WHAT TO WORK ON: Transcribe exactly the line containing "t.y, s := t.s" plus every later line in the data.

DATASET EXTRACT:
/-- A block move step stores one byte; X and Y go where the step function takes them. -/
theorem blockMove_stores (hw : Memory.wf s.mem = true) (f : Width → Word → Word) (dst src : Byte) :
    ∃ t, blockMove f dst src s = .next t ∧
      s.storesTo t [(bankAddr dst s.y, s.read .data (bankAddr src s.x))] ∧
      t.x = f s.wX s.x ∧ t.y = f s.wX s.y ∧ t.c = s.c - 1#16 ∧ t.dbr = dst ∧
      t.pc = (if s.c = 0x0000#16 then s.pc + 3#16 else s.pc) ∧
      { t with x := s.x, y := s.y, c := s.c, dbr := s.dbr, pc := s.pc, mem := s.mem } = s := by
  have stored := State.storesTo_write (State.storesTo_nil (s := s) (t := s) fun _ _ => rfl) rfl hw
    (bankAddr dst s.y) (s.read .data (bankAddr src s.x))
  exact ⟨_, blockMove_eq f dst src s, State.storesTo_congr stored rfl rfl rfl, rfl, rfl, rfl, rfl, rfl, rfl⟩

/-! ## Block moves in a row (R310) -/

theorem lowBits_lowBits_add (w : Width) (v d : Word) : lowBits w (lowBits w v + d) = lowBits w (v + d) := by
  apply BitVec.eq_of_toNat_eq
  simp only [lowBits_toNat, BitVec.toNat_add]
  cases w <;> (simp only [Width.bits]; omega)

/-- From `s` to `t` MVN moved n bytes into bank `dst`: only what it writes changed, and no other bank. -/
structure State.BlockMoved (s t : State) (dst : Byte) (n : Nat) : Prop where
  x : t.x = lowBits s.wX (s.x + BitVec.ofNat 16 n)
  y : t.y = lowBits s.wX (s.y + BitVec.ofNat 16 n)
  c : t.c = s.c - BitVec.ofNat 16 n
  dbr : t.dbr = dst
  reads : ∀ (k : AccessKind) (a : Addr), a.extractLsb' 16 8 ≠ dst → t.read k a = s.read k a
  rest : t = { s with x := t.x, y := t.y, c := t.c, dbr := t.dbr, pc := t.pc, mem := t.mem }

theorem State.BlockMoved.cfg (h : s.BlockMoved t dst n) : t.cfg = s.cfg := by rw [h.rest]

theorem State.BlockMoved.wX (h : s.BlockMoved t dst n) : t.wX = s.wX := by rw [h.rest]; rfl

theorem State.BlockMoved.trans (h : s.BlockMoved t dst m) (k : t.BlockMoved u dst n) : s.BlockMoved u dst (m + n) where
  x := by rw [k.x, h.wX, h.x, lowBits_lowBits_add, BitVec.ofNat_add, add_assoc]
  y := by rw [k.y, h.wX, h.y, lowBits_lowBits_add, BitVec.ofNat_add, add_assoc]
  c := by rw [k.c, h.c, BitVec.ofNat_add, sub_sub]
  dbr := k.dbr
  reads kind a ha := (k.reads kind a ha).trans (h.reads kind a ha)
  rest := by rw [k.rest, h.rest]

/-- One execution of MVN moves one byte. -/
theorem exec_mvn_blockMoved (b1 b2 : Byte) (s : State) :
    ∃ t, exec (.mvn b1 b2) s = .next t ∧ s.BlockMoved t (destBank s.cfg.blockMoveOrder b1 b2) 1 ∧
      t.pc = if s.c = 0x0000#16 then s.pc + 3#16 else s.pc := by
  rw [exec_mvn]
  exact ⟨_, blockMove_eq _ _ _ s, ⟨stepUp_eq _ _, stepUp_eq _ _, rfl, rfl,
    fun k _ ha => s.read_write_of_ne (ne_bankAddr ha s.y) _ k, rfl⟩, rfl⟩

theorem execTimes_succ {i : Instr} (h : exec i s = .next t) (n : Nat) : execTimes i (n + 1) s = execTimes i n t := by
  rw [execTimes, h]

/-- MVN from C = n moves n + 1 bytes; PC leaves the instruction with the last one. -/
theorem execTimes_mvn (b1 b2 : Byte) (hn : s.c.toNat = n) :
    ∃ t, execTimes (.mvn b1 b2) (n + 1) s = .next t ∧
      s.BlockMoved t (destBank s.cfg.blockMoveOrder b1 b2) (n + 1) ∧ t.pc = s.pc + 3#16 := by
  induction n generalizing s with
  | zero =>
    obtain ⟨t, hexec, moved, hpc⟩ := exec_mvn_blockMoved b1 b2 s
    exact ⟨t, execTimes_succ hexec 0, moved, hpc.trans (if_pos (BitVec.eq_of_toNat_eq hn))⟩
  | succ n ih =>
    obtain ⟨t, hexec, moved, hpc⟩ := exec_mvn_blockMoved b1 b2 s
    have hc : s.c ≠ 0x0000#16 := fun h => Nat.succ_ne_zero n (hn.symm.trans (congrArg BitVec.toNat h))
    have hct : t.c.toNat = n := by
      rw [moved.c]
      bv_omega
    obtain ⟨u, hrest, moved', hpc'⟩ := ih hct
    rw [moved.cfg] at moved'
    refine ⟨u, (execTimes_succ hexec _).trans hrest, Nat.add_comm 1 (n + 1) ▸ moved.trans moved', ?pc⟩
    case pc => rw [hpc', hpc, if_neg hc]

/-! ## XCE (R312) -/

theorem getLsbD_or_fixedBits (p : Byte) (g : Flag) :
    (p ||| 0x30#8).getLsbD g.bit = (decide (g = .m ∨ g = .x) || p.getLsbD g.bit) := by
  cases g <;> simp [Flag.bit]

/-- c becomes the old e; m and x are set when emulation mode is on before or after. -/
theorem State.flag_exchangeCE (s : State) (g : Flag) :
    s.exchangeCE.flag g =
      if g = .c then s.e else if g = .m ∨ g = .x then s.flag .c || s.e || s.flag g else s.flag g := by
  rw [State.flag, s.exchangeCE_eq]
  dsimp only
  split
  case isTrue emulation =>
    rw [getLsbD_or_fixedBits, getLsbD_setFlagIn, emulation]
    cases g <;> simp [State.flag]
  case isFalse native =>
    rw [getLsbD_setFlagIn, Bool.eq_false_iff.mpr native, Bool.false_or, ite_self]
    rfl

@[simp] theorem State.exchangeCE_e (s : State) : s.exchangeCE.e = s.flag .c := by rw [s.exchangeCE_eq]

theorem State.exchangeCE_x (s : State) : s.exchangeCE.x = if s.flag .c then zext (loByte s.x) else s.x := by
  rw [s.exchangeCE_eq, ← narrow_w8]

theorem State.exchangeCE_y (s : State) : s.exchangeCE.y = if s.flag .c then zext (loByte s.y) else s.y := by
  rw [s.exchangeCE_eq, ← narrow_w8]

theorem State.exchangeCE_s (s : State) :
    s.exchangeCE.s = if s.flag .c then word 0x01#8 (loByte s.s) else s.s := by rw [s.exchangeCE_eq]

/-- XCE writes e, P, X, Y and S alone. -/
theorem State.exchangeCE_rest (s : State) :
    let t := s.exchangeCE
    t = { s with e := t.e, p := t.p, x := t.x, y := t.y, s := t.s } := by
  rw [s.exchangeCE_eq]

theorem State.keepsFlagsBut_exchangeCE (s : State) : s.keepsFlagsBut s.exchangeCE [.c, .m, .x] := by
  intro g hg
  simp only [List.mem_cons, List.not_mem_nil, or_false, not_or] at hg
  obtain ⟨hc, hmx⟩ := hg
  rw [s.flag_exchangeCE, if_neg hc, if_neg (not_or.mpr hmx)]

ANSWER TO THIS PROBLEM:
    t = { s with e := t.e, p := t.p, x := t.x, y := t.y, s := t.s } := by
  rw [s.exchangeCE_eq]

theorem State.keepsFlagsBut_exchangeCE (s : State) : s.keepsFlagsBut s.exchangeCE [.c, .m, .x] := by
  intro g hg
  simp only [List.mem_cons, List.not_mem_nil, or_false, not_or] at hg
  obtain ⟨hc, hmx⟩ := hg
  rw [s.flag_exchangeCE, if_neg hc, if_neg (not_or.mpr hmx)]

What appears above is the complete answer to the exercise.